In this study, human pluripotent stem cells derived kidney organoids comprised of not only complex interacting component cell types, but also some distinct segmenting nephrons, including distal tubule, proximal tubule, foot processes and podocytes of the glomerulus (Figure 1). With such various of kidney cell types, the advantages for use of these nephrons for nephrotoxicity screening have significantly promoted (Figure 7). Cisplatin induced-kidney injury was characterized by TEM, in cisplatin group, clear damages in tubular cells were identified, such as loss of cells shape, necrosis of renal tubular epithelium and vacuoles formation. 1 μM celastrol + cisplatin group resulted the significant injury recovery in tubular cells comparing with others.

Figure 7

Figure 7. Transmission electron microscopy showing the presence of tubular cells within the kidney organoids. The white arrows indicate normal tubular cells while red arrows indicating damaged tubular cells after injury. Ctrl, control; Cel, celastrol; Cis, cisplatin.

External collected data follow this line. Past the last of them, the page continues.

-- ==== Sys2Proof/Machine/Flags.lean ====
section
/-! DEFINITION. The flags that arithmetic raises (Table 3.11) and the overflow of integer operations (Table 3.7). -/

namespace Sys2Proof.Machine

/-- The flags raised by an operation: those of a completion record (R119, Table 2.7) and the IEEE flags that only Mule keeps (R124). -/
structure Fl where
  sat : Bool := false
  nv : Bool := false
  dz : Bool := false
  nan : Bool := false
  poison : Bool := false
  reg : Bool := false
  ofl : Bool := false
  ufl : Bool := false
  nx : Bool := false
deriving DecidableEq, Repr

/-- No flag. -/
def Fl.none : Fl := {}

/-- The OR of two sets of flags (R119: no flag is cleared while the command runs). -/
def flOr (a b : Fl) : Fl :=
  { sat := a.sat || b.sat, nv := a.nv || b.nv, dz := a.dz || b.dz, nan := a.nan || b.nan, poison := a.poison || b.poison,
    reg := a.reg || b.reg, ofl := a.ofl || b.ofl, ufl := a.ufl || b.ufl, nx := a.nx || b.nx }

/-- The OR over a list. -/
def flAll (l : List Fl) : Fl := l.foldl flOr Fl.none

/-- Bits [22:16] of a completion record: SAT, NV, DZ, NAN, POISON, (DEFERRED, which no operation raises), REG (Table 2.7). -/
def flBits (f : Fl) : Nat :=
  b2n f.sat + 2 * b2n f.nv + 4 * b2n f.dz + 8 * b2n f.nan + 16 * b2n f.poison + 64 * b2n f.reg

/-- The flags that a value of `flBits` stands for. -/
def flOfBits (n : Nat) : Fl :=
  { sat := bitAt n 0, nv := bitAt n 1, dz := bitAt n 2, nan := bitAt n 3, poison := bitAt n 4, reg := bitAt n 6 }

/-- R74: DONE_FLAGS when any of SAT, NV, DZ, NAN and REG is set, DONE otherwise. -/
def flDone (f : Fl) : Nat := if f.sat || f.nv || f.dz || f.nan || f.reg then 1 else 0

/-! Integer operations of Table 3.7 on words of `w` bits. Operands and results are the words themselves. -/

/-- The value of a word. -/
def iVal (signed : Bool) (w x : Nat) : Int := if signed then sgn w x else ((x % 2 ^ w : Nat) : Int)

/-- The ends of a format's range. -/
def iMin (signed : Bool) (w : Nat) : Int := if signed then - ((2 ^ (w - 1) : Nat) : Int) else 0

/-- The upper end of a format's range. -/
def iMax (signed : Bool) (w : Nat) : Int := if signed then ((2 ^ (w - 1) : Nat) : Int) - 1 else ((2 ^ w : Nat) : Int) - 1

/-- R105: the true result where it lies in range; else its low bits under wrap, the nearer end under saturate, with SAT. -/
def iFit (signed wrap : Bool) (w : Nat) (r : Int) : Nat × Fl :=
  if iMin signed w ≤ r ∧ r ≤ iMax signed w then (unsgn w r, Fl.none)
  else if wrap then (unsgn w r, { sat := true })
  else (unsgn w (if r < iMin signed w then iMin signed w else iMax signed w), { sat := true })

/-- Addition. -/
def iAdd (signed wrap : Bool) (w x y : Nat) : Nat × Fl := iFit signed wrap w (iVal signed w x + iVal signed w y)

/-- Subtraction. -/
def iSub (signed wrap : Bool) (w x y : Nat) : Nat × Fl := iFit signed wrap w (iVal signed w x - iVal signed w y)

/-- Multiplication. -/
def iMul (signed wrap : Bool) (w x y : Nat) : Nat × Fl := iFit signed wrap w (iVal signed w x * iVal signed w y)

/-- Negation. -/
def iNeg (signed wrap : Bool) (w x : Nat) : Nat × Fl := iFit signed wrap w (- iVal signed w x)

/-- The absolute value. -/
def iAbs (signed wrap : Bool) (w x : Nat) : Nat × Fl := iFit signed wrap w ((iVal signed w x).natAbs : Int)

/-- The quotient, truncated toward zero (R106), with the divide rows of Table 3.7. -/
def iQuo (signed wrap : Bool) (w x y : Nat) : Nat × Fl :=
  if iVal signed w y = 0 then
    (if signed then
      (if wrap then 2 ^ w - 1 else if 0 ≤ iVal signed w x then 2 ^ (w - 1) - 1 else 2 ^ (w - 1))
     else 2 ^ w - 1, { dz := true })
  else iFit signed wrap w ((iVal signed w x).tdiv (iVal signed w y))

/-- The remainder, with the sign of the dividend (R106); x and DZ for a zero divisor. -/
def iRem (signed : Bool) (w x y : Nat) : Nat × Fl :=
  if iVal signed w y = 0 then (x % 2 ^ w, { dz := true })
  else (unsgn w ((iVal signed w x).tmod (iVal signed w y)), Fl.none)

/-- The shift left rows of Table 3.7; the count is an unsigned integer and is never masked (R107). -/
def iShl (signed wrap : Bool) (w x c : Nat) : Nat × Fl :=
  if x % 2 ^ w = 0 then (0, Fl.none)
  else if w ≤ c then
    (if wrap then 0 else unsgn w (if 0 < iVal signed w x then iMax signed w else iMin signed w), { sat := true })
  else iFit signed wrap w (iVal signed w x * ((2 ^ c : Nat) : Int))

/-- The logical shift right rows of Table 3.7. -/
def iShr (w x c : Nat) : Nat × Fl :=
  if w ≤ c then (0, { sat := x % 2 ^ w != 0 }) else ((x % 2 ^ w) >>> c, Fl.none)

/-- The arithmetic shift right rows of Table 3.7. -/
def iSar (w x c : Nat) : Nat × Fl :=
  if w ≤ c then (unsgn w (if sgn w x < 0 then -1 else 0), { sat := x % 2 ^ w != 0 })
  else (unsgn w (sgn w x / ((2 ^ c : Nat) : Int)), Fl.none)

/-- R803: an integer value converted into another integer format. -/
def iConv (sSigned : Bool) (sw : Nat) (tSigned : Bool) (tw : Nat) (wrap : Bool) (x : Nat) : Nat × Fl :=
  iFit tSigned wrap tw (iVal sSigned sw x)

end Sys2Proof.Machine
end

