/-- R494: a retry request received: the replay buffer is sent again from the named sequence number. -/
def doRetryRequest (s : State) (n : Nat) (f : Flit) : State :=
  if (lnk s n).st != 7 then s
  else
    let s := countFixed s n f
    if !flitSound 3 f then discardFlit (crcFailed s n) n
    else
      let s := modLink (takeHead s n f) n (fun l => { l with retries := satTo 32 (l.retries + 1) })
      let from_ := leNat (f.body.take 2) % 4096
      let again := (lnk s n).replay.dropWhile (fun e => e.1 != from_)
      again.foldl (fun x e => sendData x n e.1 e.2) (perfAdd s .wlink n 4 again.length)

/-- R494: the 2 µs timer of a retry request. -/
def doRetryRepeat (s : State) (n : Nat) : State := if (lnk s n).st == 7 && (lnk s n).discarding then sendRetry s n else s

end Sys2Proof.Machine
end

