/-- VFOP (R274). -/
def execVfop (core : Nat) (ev : MuleEv) (s : State) : Host.Outcome State Fault Refusal :=
  .next (whenLive s (doVfp s core 0x20 ev fpOps (fun c i e => fpFn (mFn i) (mRm i) (vElem (vReg c (mA i)) 64 e) (vElem (vReg c (mB i)) 64 e))))

/-- VFOPS (R274). -/
def execVfops (core : Nat) (ev : MuleEv) (s : State) : Host.Outcome State Fault Refusal :=
  .next (whenLive s (doVfp s core 0x21 ev fpOps (fun c i e => fpFn (mFn i) (mRm i) (vElem (vReg c (mA i)) 64 e) (fReg c (mB i)))))

/-- VFMA (R274). -/
def execVfma (core : Nat) (ev : MuleEv) (s : State) : Host.Outcome State Fault Refusal := .next (whenLive s (doVfma s core 0x22 ev false))

/-- VFMAS (R274). -/
def execVfmas (core : Nat) (ev : MuleEv) (s : State) : Host.Outcome State Fault Refusal := .next (whenLive s (doVfma s core 0x23 ev true))

/-- VFCMP (R275). -/
def execVfcmp (core : Nat) (ev : MuleEv) (s : State) : Host.Outcome State Fault Refusal :=
  .next (whenLive s (mRun s core 0x24 none ev (fun s c i =>
    putK s c (mD i) (vecMap c 64 (mMsk i) (fun e => fpCmp (mFn i) (vElem (vReg c (mA i)) 64 e) (vElem (vReg c (mB i)) 64 e)))
      (beatsOf (vecN c 64) 64) (vecActive c 64 (mMsk i)))))

/-- VFRED (R276). -/
def execVfred (core : Nat) (ev : MuleEv) (s : State) : Host.Outcome State Fault Refusal :=
  .next (whenLive s (mRun s core 0x25 none ev (fun s c i =>
    let n := vecN c 64
    let r := vfRed (mFn i) (mRm i) ((List.range 64).map (fun e => if vecAct c (mMsk i) n e then some (vElem (vReg c (mA i)) 64 e) else none))
    .ok s (nextPc (orFlags (setF c (mD i) r.1) r.2)) (beatsOf n 64) (vecActive c 64 (mMsk i) - 1))))

/-- VFCVT (R274). -/
def execVfcvt (core : Nat) (ev : MuleEv) (s : State) : Host.Outcome State Fault Refusal :=
  .next (whenLive s (doVfp s core 0x26 ev cvtOps (fun c i e => fpCvt (mFn i) (mRm i) (mOvf i) (vElem (vReg c (mA i)) 64 e))))

/-- VI64 (R277). -/
def execVi64 (core : Nat) (ev : MuleEv) (s : State) : Host.Outcome State Fault Refusal := .next (whenLive s (doVi s core 0x28 64 ev))

/-- VI32 (R277). -/
def execVi32 (core : Nat) (ev : MuleEv) (s : State) : Host.Outcome State Fault Refusal := .next (whenLive s (doVi s core 0x29 32 ev))

/-- VI16 (R277). -/
def execVi16 (core : Nat) (ev : MuleEv) (s : State) : Host.Outcome State Fault Refusal := .next (whenLive s (doVi s core 0x2A 16 ev))

/-- VMISC (R279). -/
def execVmisc (core : Nat) (ev : MuleEv) (s : State) : Host.Outcome State Fault Refusal := .next (whenLive s (mRun s core 0x2C none ev vmiscBody))

/-- BEQ (R261). -/
def execBeq (core : Nat) (ev : MuleEv) (s : State) : Host.Outcome State Fault Refusal := .next (whenLive s (doBranch s core 0x38 ev))

/-- BNE (R261). -/
def execBne (core : Nat) (ev : MuleEv) (s : State) : Host.Outcome State Fault Refusal := .next (whenLive s (doBranch s core 0x39 ev))

/-- BLT (R261). -/
def execBlt (core : Nat) (ev : MuleEv) (s : State) : Host.Outcome State Fault Refusal := .next (whenLive s (doBranch s core 0x3A ev))

/-- BGE (R261). -/
def execBge (core : Nat) (ev : MuleEv) (s : State) : Host.Outcome State Fault Refusal := .next (whenLive s (doBranch s core 0x3B ev))

/-- BLTU (R261). -/
def execBltu (core : Nat) (ev : MuleEv) (s : State) : Host.Outcome State Fault Refusal := .next (whenLive s (doBranch s core 0x3C ev))

/-- BGEU (R261). -/
def execBgeu (core : Nat) (ev : MuleEv) (s : State) : Host.Outcome State Fault Refusal := .next (whenLive s (doBranch s core 0x3D ev))

/-- J (R261). -/
def execJ (core : Nat) (ev : MuleEv) (s : State) : Host.Outcome State Fault Refusal :=
  .next (whenLive s (mRun s core 0x3E none ev (fun s c w => .ok s (jumpBy c (mOff w)) 0 0)))

/-- CALL (R262). -/
def execCall (core : Nat) (ev : MuleEv) (s : State) : Host.Outcome State Fault Refusal :=
  .next (whenLive s (mRun s core 0x3F none ev (fun s c w => .ok s (jumpBy { c with ret := ((c.pc + 1) :: c.ret).take 16 } (mOff w)) 0 0)))

end Sys2Proof.Machine
end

Downregulation of SNORD3A and mir3615 by celastrol mitigates cisplatin-induced nephrotoxicity in kidney organoids

For the RNA-seq result, compared 2 μM celastrol + cisplatin vs. Cisplatin group, GO analysis shown the most differentially expressed functional pathways are the renal system, renal tubular secretion and excretion function based on the GO database, indicating celastrol regulate renal tubular secretion and excretion function with protective effect on glomerulus. Meanwhile, Figure 8 shows the significant upregulation of SNORD3A in kidney organoids treated with cisplatin (Cis), with high expression levels correlating with nephrotoxicity. SNORD3A was primarily enriched in tubular epithelial cells in response to acute kidney injury (AKI) in tubular epithelial cells. We also observed a dramatic decline in SNORD3A expression in the celastrol + cisplatin group (2Cel-Cis) (Figure 8C), indicating that celastrol played a pivotal role in the inhibition of cisplatin-induced nephrotoxicity. Previous studies have demonstrated that miRNAs are involved in the pathophysiology of AKI, and aberrant miRNA expression levels serve as biomarkers for diagnosing AKI miRNA signatures. Our RNA-seq and RT-qPCR results showed that miR-3615 was positively associated with cisplatin-induced kidney injury. Moreover, miR-3615 was significantly downregulated in the 2Cel-Cis, further indicating its positive relationship with cisplatin-induced nephrotoxicity (Figure 8C). Furthermore, RPPH1, which is upregulated in diabetic nephropathy via an interaction with Gal-3, and the HIST1H3A gene, both presented expression patterns consistent with what we’ve observed for the previous analyzed genes, also indicating a possible relationship with the protective actions of Cis/Cel cotreatment (Figure 8C).

Figure 8

Figure 8. (A) Heatmap of up-and downregulated DEGs of different groups (Cisplatin vs. Control, 2 μM Cel + Cis vs. Cis, Four groups compare). (B) The GO barplot of 2 μM celastrol + Cisplatin vs. Cisplatin group. The diagrams showing the most differentially expressed functional pathways regarding the renal system, renal tubular secretion and excretion based on the GO database. (C) Validation of mRNA and miRNA by RT-qPCR. Relative expression level of HIST1H3A and specific ncRNAs SNORD3A, miR-3615, and RPPH1 in kidney organoids treated with 2 μM celastrol, 50 μM Cisplatin or 2 μM celastrol+50 μM Cisplatin for 2 days. Relative quantifcation was determined by normalization to GAPDH or U6. (n = 3/group, error bars represent the SD, *P ≤ 0.05; **P ≤ 0.01; ***p ≤ 0.001 in the different groups compared with the cp group using a One-way ANOVA test).

Discussion

Here, we present a comprehensive evaluation of kidney organoids self-organization using our refined differentiation method. This evaluation shows their structural and molecular characteristics, which closely mimic those of the native kidney tissues. The constructs displayed markers indicative of renal development, such as NPHS1+ podocytes and CD31⁺ endothelial cells, which are crucial for glomerular and vascular formation (Figure 1D). Additionally, SLC12A1+ and LTL + staining confirmed the differentiation of thick ascending limb segments and proximal tubules (Figure 1E), which are essential components of the renal filtration system. At the same time, there are a variety of techniques that were utilized to the measurement of function and structure of kidney organoids, including immunofluorescence, RNA-seq, Flow cytometer, and TEM.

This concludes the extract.